**Requirement:**
In this exercise, the entries below are to be transcribed exactly, line by line.

= Beginning of Section =

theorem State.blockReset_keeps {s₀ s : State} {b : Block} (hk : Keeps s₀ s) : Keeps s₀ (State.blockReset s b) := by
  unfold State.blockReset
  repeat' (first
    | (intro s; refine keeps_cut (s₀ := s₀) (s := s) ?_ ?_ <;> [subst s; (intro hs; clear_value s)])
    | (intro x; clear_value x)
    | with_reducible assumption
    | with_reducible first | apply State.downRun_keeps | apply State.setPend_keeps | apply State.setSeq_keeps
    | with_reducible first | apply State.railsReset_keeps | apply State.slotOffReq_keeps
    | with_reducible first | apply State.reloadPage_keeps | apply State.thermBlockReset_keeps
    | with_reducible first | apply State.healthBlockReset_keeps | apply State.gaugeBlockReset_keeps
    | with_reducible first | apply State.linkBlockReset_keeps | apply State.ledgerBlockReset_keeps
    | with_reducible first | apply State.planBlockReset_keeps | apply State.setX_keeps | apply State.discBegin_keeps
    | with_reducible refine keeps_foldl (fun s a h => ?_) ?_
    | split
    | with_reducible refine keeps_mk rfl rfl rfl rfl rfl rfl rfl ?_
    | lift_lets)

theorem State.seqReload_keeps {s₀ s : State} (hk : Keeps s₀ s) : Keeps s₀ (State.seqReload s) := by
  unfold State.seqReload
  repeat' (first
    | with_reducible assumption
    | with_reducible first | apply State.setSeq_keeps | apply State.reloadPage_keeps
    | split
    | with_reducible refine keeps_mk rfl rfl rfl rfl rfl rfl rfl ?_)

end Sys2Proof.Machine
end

= End of Section =

**Output of the exercise:**
theorem State.blockReset_keeps {s₀ s : State} {b : Block} (hk : Keeps s₀ s) : Keeps s₀ (State.blockReset s b) := by
  unfold State.blockReset
  repeat' (first
    | (intro s; refine keeps_cut (s₀ := s₀) (s := s) ?_ ?_ <;> [subst s; (intro hs; clear_value s)])
    | (intro x; clear_value x)
    | with_reducible assumption
    | with_reducible first | apply State.downRun_keeps | apply State.setPend_keeps | apply State.setSeq_keeps
    | with_reducible first | apply State.railsReset_keeps | apply State.slotOffReq_keeps
    | with_reducible first | apply State.reloadPage_keeps | apply State.thermBlockReset_keeps
    | with_reducible first | apply State.healthBlockReset_keeps | apply State.gaugeBlockReset_keeps
    | with_reducible first | apply State.linkBlockReset_keeps | apply State.ledgerBlockReset_keeps
    | with_reducible first | apply State.planBlockReset_keeps | apply State.setX_keeps | apply State.discBegin_keeps
    | with_reducible refine keeps_foldl (fun s a h => ?_) ?_
    | split
    | with_reducible refine keeps_mk rfl rfl rfl rfl rfl rfl rfl ?_
    | lift_lets)

theorem State.seqReload_keeps {s₀ s : State} (hk : Keeps s₀ s) : Keeps s₀ (State.seqReload s) := by
  unfold State.seqReload
  repeat' (first
    | with_reducible assumption
    | with_reducible first | apply State.setSeq_keeps | apply State.reloadPage_keeps
    | split
    | with_reducible refine keeps_mk rfl rfl rfl rfl rfl rfl rfl ?_)

end Sys2Proof.Machine
end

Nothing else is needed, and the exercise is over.